The reply to the records below should contain exactly the lines from the line with "lists (07 Table" through the line with "some (b 16 2)", and nothing besides.
- - -
/-! ## Doorbell, intake and messages (07 R260 to R265, R289, R291) -/

/-- A producer count read for ring `r` (07 R260; log 16): for a command ring it lies between the descriptors fetched and
those and a ring's length; for the others it neither goes back nor frees what was not written. -/
def State.takeProd (p : PortId) (r v : Nat) (s : State) : State :=
  let q := (s.port p).ring r
  if !q.active then s
  else
    let bad := if q.ty = 0 then v < q.cons || q.cons + q.slots < v else v < q.prod || q.cons < v
    if bad then s.ringError p r 4 else s.modPort p fun P => P.modRing r fun q => { q with prod := v }

/-- Words that a poll reads: one more than the highest enabled ring number H (07 R261). -/
def Port.pollWords (P : Port) : Nat := P.rings.zipIdx.foldl (fun n x => if x.1.en then x.2 + 1 else n) 0

/-- A poll is due: DB_POLL has passed since the last one, or a nudge asked for it (07 R261, R262). -/
def Port.pollDue (now : Tick) (P : Port) : Bool := P.pollAgain || P.pollAt ≤ now

/-- One poll of the doorbell page, when it is due (07 R261): words PROD_0 to PROD_H; a failed read stops polling. -/
def State.poll (p : PortId) (prods : List Nat) (fails : Bool) (s : State) : State :=
  let P := s.port p
  if !s.portRuns p || P.dbErr || !P.pollDue s.now then s
  else
    let s := s.modPort p fun P => { P with
      pollAgain := false, pollAt := if P.pollAt ≤ s.now then s.now + P.dbPoll * us / 10 else P.pollAt }
    if fails then (s.modPort p fun P => { P with dbErr := true }).raise (portBlk p) 2 0 0 0
    else
      let s := forAll (fun (x : Nat × Nat) s => s.takeProd p x.2 x.1) (prods.take P.pollWords).zipIdx s
      s.pumpAll

/-- Word `k` of an MSI-X table entry written. -/
def Msix.put (k : Nat) (w : Word) (m : Msix) : Msix :=
  match k with
  | 0 => { m with addrLo := w &&& 0xFFFFFFFC#32 }
  | 1 => { m with addrHi := w }
  | 2 => { m with data := w }
  | _ => { m with ctl := w &&& 1 }

/-- A write in BAR2 (07 R255, R262): a nudge starts a poll; the MSI-X table is written, and a message that waited for its
mask is sent. -/
def State.bar2Write (p : PortId) (offset : Nat) (w : Word) (s : State) : State :=
  if offset < 0x1000 then
    s.modPort p fun P => { P with pollAgain := P.pollAgain || (P.enable && !P.dbErr) }
  else if 0x2000 ≤ offset ∧ offset < 0x2400 then
    let v := (offset - 0x2000) / 16
    let s := s.modPort p fun P => { P with msix := updAt (Msix.put (offset / 4 % 4) w) v P.msix }
    let P := s.port p
    if P.pba.getD v false && !bit (P.msix.getD v {}).ctl 0 && !P.cs.funcMask then
      (s.modPort p fun P => { P with pba := updAt (fun _ => false) v P.pba }).msix p v
    else s
  else s

/-- Word `k` of an MSI-X table entry. -/
def Msix.get (k : Nat) (m : Msix) : Word :=
  match k with
  | 0 => m.addrLo
  | 1 => m.addrHi
  | 2 => m.data
  | _ => m.ctl

/-- A read in BAR2 (07 R255, R262): the MSI-X table and its pending bits; the nudge page and reserved ranges read 0. -/
def State.bar2Read (p : PortId) (offset : Nat) (s : State) : Word :=
  let P := s.port p
  if 0x2000 ≤ offset ∧ offset < 0x2400 then (P.msix.getD ((offset - 0x2000) / 16) {}).get (offset / 4 % 4)
  else if 0x3000 ≤ offset ∧ offset < 0x3008 then
    word ((List.range 32).foldl (fun m i => m + b2n (P.pba.getD ((offset - 0x3000) / 4 * 32 + i) false) <<< i) 0)
  else 0

/-- Word `o` of a port's configuration header as a host reads it (07 Table 7-1): identification, class, BARs and the
absent Interrupt Pin; the Device Serial Number is the low 64 bits of the unit ID. -/
def State.cfgRead (p : PortId) (o : Nat) (s : State) : Word :=
  let P := s.port p
  if o = 0 then word (0x0512 <<< 16 + s.per.pciVendor)
  else if o = 4 then word (2 + 4 * b2n P.busMaster)
  else if o = 8 then word (0x118000 <<< 8 + s.per.revId)
  else if o = 0x10 then word (P.cs.bar0 / 0x100000 * 0x100000)
  else if o = 0x18 then word (P.cs.bar2 / 0x4000 * 0x4000)
  else if o = 0x2C then word s.per.pciSubsys
  else 0

/-- The Device Serial Number (07 Table 7-1). -/
def State.serialNo (s : State) : Nat := s.per.unitId % 2 ^ 64

/-- Command ring `r` has a descriptor ready and a completion slot to reserve for it (07 R265, R289). -/
def Port.ready (r : Nat) (P : Port) : Bool :=
  let q := P.ring r
  let c := P.ring q.cq
  q.active && q.ty = 0 && q.cons < q.prod && c.active && c.ty = 1 && c.free 1

/-- The ring whose turn it is (07 R289). -/
def Port.turn (P : Port) : Option Nat := ((List.range 64).map fun k => (P.rr + 1 + k) % 64).find? fun r => P.ready r

/-- The operand bits that an opcode names, as a mask over bytes 16 to 31; none for an opcode that no table lists (07 Table
7-7, 08 Tables 8-7, R309, R320, R321; 09 Table 9-17; 10 Table 10-9; 11 R395; 14 Table 14-4). -/
def opMask (op : Nat) : Option Nat :=
  let b (i n : Nat) : Nat := (256 ^ n - 1) <<< (8 * (i - 16))
  match op with
  | 0x00 | 0x01 | 0x13 | 0x1A | 0x30 | 0x31 | 0x51 | 0x61 | 0x78 | 0x79 | 0x83 | 0x84 | 0x85 | 0x86 | 0x87 => some 0
  | 0x10 => some (31 ||| 0x83 <<< 8 ||| b 20 4 ||| b 24 4)
  | 0x11 => some (b 16 8 ||| b 24 4)
  | 0x12 => some (b 16 8 ||| b 24 1)
  | 0x14 => some (b 16 1 ||| b 20 3 ||| b 24 3)
  | 0x18 => some (0xFFFFFFFF00FFFFFFDFFFFFFFFFFF0000)
  | 0x19 => some 1
  | 0x32 => some (b 16 8)
  | 0x33 => some 0xFFFFFF80
  | 0x34 => some 0x83
  | 0x50 | 0x52 => some (b 16 1)
  | 0x53 => some (b 16 8)
  | 0x54 => some (b 16 1 ||| b 18 2)
  | 0x60 => some (b 16 16)
  | 0x70 => some (b 16 2)
  | 0x71 => some (b 16 1 ||| b 18 2 ||| b 20 8 ||| b 28 4)
  | 0x80 => some (b 16 8 ||| 0x803FFFFF <<< 64 ||| b 28 4)
  | 0x81 | 0x88 => some 1
  | 0x82 => some (3 ||| b 20 4)
  | 0x90 | 0x91 => some (b 16 4 ||| b 20 2 ||| b 24 8)
  | 0x92 => some (b 16 1 ||| b 20 4)
  | 0xA0 | 0xA1 | 0xA2 | 0xA3 | 0xA4 => some (b 16 1 ||| b 18 2)
  | 0xA8 => some (b 16 16)
  | 0xA9 => some (b 16 4)
  | _ => none

/-- The tile whose engine executes an opcode (07 R33, Table 7-7); none for a command of the hub. -/
def opTile (op arg : Nat) : Option Nat :=
  if 0x10 ≤ op ∧ op ≤ 0x14 then some (arg / 32 % 16)
  else if op = 0x18 ∨ op = 0x19 then some (arg / 64 % 16)
  else if op = 0x1A ∨ op = 0x34 ∨ op = 0x78 ∨ op = 0x79 then some (arg % 16)
  else if 0x30 ≤ op ∧ op ≤ 0x32 then some (arg / 8 % 16)
  else if op = 0x33 then some (if 512 ≤ arg then arg % 16 else arg / 32)
  else none

/-- The first byte of an opcode's operands that has a reserved bit set. -/
def opsBad (op ops : Nat) : Option Nat :=
  let m := (opMask op).getD 0
  ((List.range 16).find? fun i => ops >>> (8 * i) % 256 &&& (255 - m >>> (8 * i) % 256) ≠ 0).map (16 + ·)

/-- The first byte of a descriptor that is not as Tables 7-5 and 7-7 have it (07 R264). -/
def descBad (d : Desc) : Option Nat :=
  if (opMask d.opcode).isNone then some 0 else if 4 ≤ d.flags then some 1 else opsBad d.opcode d.ops

/-- Byte `n` to `n + k − 1` of a descriptor's operands. -/
def descOp (n k : Nat) (d : Desc) : Nat := d.ops / 256 ^ (n - 16) % 256 ^ k

/-- The byte of an operand for which Table 7-7 has no command: an operation of CH_TRIM above 3, an action of MIR_FORCE
above 2, or an address that is not aligned (07 R269). -/
def descWrong (d : Desc) : Option Nat :=
  if d.opcode = 0x14 ∧ 3 < descOp 16 1 d then some 16
  else if d.opcode = 0x12 ∧ 2 < descOp 24 1 d then some 24
  else if d.opcode = 0x53 ∧ descOp 16 8 d % 64 ≠ 0 then some 16
  else if d.opcode = 0xA8 ∧ descOp 24 8 d % 8 ≠ 0 then some 24
  else if d.opcode = 0x60 ∧ descOp 16 8 d % 8 ≠ 0 then some 16
  else if d.opcode = 0x60 ∧ descOp 24 8 d % 8 ≠ 0 then some 24
  else if d.opcode = 0x80 ∧ descOp 16 8 d % 64 ≠ 0 then some 16
  else none

/-- The resource that such a command acts on, of those its own row names (07 R268). -/
def descOwns (d : Desc) : List (Nat × Nat) :=
  if d.opcode = 0x14 ∨ d.opcode = 0x12 then [(0, d.arg)] else if d.opcode = 0x53 then [(3, d.arg)]
  else if d.opcode = 0x60 then [(4, d.arg / 4)] else []

/-- The header of a fetched command. -/
def Fetched.hdr (f : Fetched) (now : Tick) : Hdr :=
  { at_ := now, port := f.port, ring := f.ring, cnt := f.cnt, tag := f.desc.tag, deadline := f.desc.deadline,
    silent := f.desc.flags.testBit 0, fence := f.desc.flags.testBit 1, arg := f.desc.arg }

/-- A ring signals its vector (07 R291), or a fault block that owes one its own (09 R332; number 64 + k). -/
def State.message (p : PortId) (r : Nat) (s : State) : State :=
  if r < 64 then
    let q := (s.port p).ring r
    let due := match q.lastMsg with | some x => decide (x + q.gap * us ≤ s.now) | none => true
    if q.unsig && q.ty ≠ 0 && due && (s.port p).live then
      (s.modPort p fun P => P.modRing r fun q => { q with unsig := false, lastMsg := some s.now }).msix p q.vec
    else s
  else
    let b := s.blk (r - 64)
    let (owed, sent) := match p with | .ha => (b.owedHa, b.sentHa) | .hb => (b.owedHb, b.sentHb)
    if owed && !s.unseen (r - 64) && (match sent with | some x => decide (x + 100 * us ≤ s.now) | none => true) then s.faultMsi (r - 64) p else s

/-! ## How a ring command is judged (07 R264 to R268; 12 R419; 10 R379; 14 R447) -/

/-- The requests of a tick begin. -/
def Own.atTick (now : Tick) (o : Own) : Own :=
  if o.tick = some now then o else { o with tick := some now, start := o.tab, mid := o.tab, reqs := [] }

/-- What a command needs before it acts: its operands' faults, the resources it acts on, the tile whose engine runs it,
and whether it acts before COMPLETE, in recovery, and under SETUP_LOCK; an ownership request is one of its tick though it
is refused (07 R286), and one that waits for an engine is kept (01 R37). -/
structure Cmd where
  bad : Option Reply := none
  own : List (Nat × Nat) := []
  tile : Option Nat := none
  early : Bool := false
  recov : Bool := false
  locked : Bool := false
  needs : List Life := [.online]
  ask : Option OwnReq := none
  cmd : Option Instr := none

/-- BAD_PARAM at a byte of the descriptor. -/
def badField (n : Nat) : Reply := { st := 1, rs := 8, ix := n }

/-- The phase lets the command act (12 R419, 10 R379). -/
def State.phaseLets (c : Cmd) (s : State) : Bool :=
  s.complete || (if s.start.phase = .recovery then c.recov else c.early)

/-- The first check that refuses a command, with its reply: R264, ownership, phase, deadline, lock, its tile's service. -/
def State.refuses (h : Hdr) (c : Cmd) (s : State) : Option Reply :=
  match c.bad with
  | some r => some r
  | none =>
    match c.own.find? fun x => s.owner x.1 x.2 ≠ some h.port with
    | some x => some { st := 2, rs := 4, ix := x.2 }
    | none =>
      if !s.phaseLets c then some { st := 4 }
      else if s.past h then some { st := 5 }
      else if c.locked && s.locked then some { st := 10 }
      else match c.tile with
        | some t => if s.engineless t || !c.needs.contains (s.tile t).link.life then some { st := 4 } else none
        | none => none

/-- The tile engine that executes an opcode, or none for the hub: the owner of its deadline (02 Table 2-9). -/
def State.engOf (op arg : Nat) (s : State) : Option Nat := (opTile op arg).map fun t => (s.tile t).engine

/-- One intake grant (07 R265, R289): the descriptor is fetched and its completion slot reserved; one that R264 refuses
completes at once, and so does one whose operand no command of Table 7-7 has, after the checks that come before it. While
both intakes have a descriptor ready their grants alternate. -/
def State.fetch (p : PortId) (r : Nat) (d : Desc) (s : State) : State :=
  let P := s.port p
  if !s.portRuns p || P.turn ≠ some r || (s.portRuns p.peer && (s.port p.peer).turn.isSome && s.lastGrant = some p) then s
  else
    let q := P.ring r
    let f : Fetched := { port := p, ring := r, cnt := q.cons, desc := d, tile := opTile d.opcode d.arg, cq := q.cq, at_ := s.now }
    let s := s.modPort p fun P =>
      let P := { ((P.modRing r fun q => { q with cons := q.cons + 1 }).modRing q.cq fun c =>
        { c with reserved := c.reserved + 1 }) with rr := r }
      { P with out := P.out ++ [P.consWrite r] }
    let s := { s with fetched := s.fetched ++ [f], lastGrant := some p }.rouse (portBlk p)
    let h := f.hdr s.now
    match descBad d with
    | some i => (s.begun h).reply h d.opcode (badField i)
    | none =>
      match descWrong d with
      | some i => (s.begun h).reply h d.opcode ((s.refuses h { own := descOwns d, locked := d.opcode = 0x14 || d.opcode = 0x53, recov := d.opcode = 0x80 }).getD (badField i))
      | none => s

/-- A command whose descriptor no grant has brought is fetched by its own row (log 1): it reserves its completion slot, and
is not fetched while there is none. -/
def State.taken (h : Hdr) (op : Nat) (s : State) : State :=
  let P := s.port h.port
  let q := P.ring h.ring
  let c := P.ring q.cq
  let keeps := q.active && q.ty = 0 && c.active && c.ty = 1
  if s.fetched.any (fun f => isCmd h f.port f.ring f.cnt) || (keeps && !c.free 1) then s
  else
    let s := if keeps then s.modPort h.port fun P => P.modRing q.cq fun c => { c with reserved := c.reserved + 1 } else s
    { s with fetched := s.fetched ++ [{
        port := h.port, ring := h.ring, cnt := h.cnt, tile := opTile op h.arg, cq := q.cq, held := keeps, at_ := s.now,
        desc := { opcode := op, flags := b2n h.silent + 2 * b2n h.fence, arg := h.arg, tag := h.tag, deadline := h.deadline, ops := 0 } }] }

/-- A frame of the command's ring still waits for its serial port: its execution has not begun (11 R396). -/
def State.frameWaits (h : Hdr) (s : State) : Bool := s.sps.any fun p => p.wait.any fun f => f.h.port = h.port && f.h.ring = h.ring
- - -
Answer to this exercise:
/-- The operand bits that an opcode names, as a mask over bytes 16 to 31; none for an opcode that no table lists (07 Table
7-7, 08 Tables 8-7, R309, R320, R321; 09 Table 9-17; 10 Table 10-9; 11 R395; 14 Table 14-4). -/
def opMask (op : Nat) : Option Nat :=
  let b (i n : Nat) : Nat := (256 ^ n - 1) <<< (8 * (i - 16))
  match op with
  | 0x00 | 0x01 | 0x13 | 0x1A | 0x30 | 0x31 | 0x51 | 0x61 | 0x78 | 0x79 | 0x83 | 0x84 | 0x85 | 0x86 | 0x87 => some 0
  | 0x10 => some (31 ||| 0x83 <<< 8 ||| b 20 4 ||| b 24 4)
  | 0x11 => some (b 16 8 ||| b 24 4)
  | 0x12 => some (b 16 8 ||| b 24 1)
  | 0x14 => some (b 16 1 ||| b 20 3 ||| b 24 3)
  | 0x18 => some (0xFFFFFFFF00FFFFFFDFFFFFFFFFFF0000)
  | 0x19 => some 1
  | 0x32 => some (b 16 8)
  | 0x33 => some 0xFFFFFF80
  | 0x34 => some 0x83
  | 0x50 | 0x52 => some (b 16 1)
  | 0x53 => some (b 16 8)
  | 0x54 => some (b 16 1 ||| b 18 2)
  | 0x60 => some (b 16 16)
  | 0x70 => some (b 16 2)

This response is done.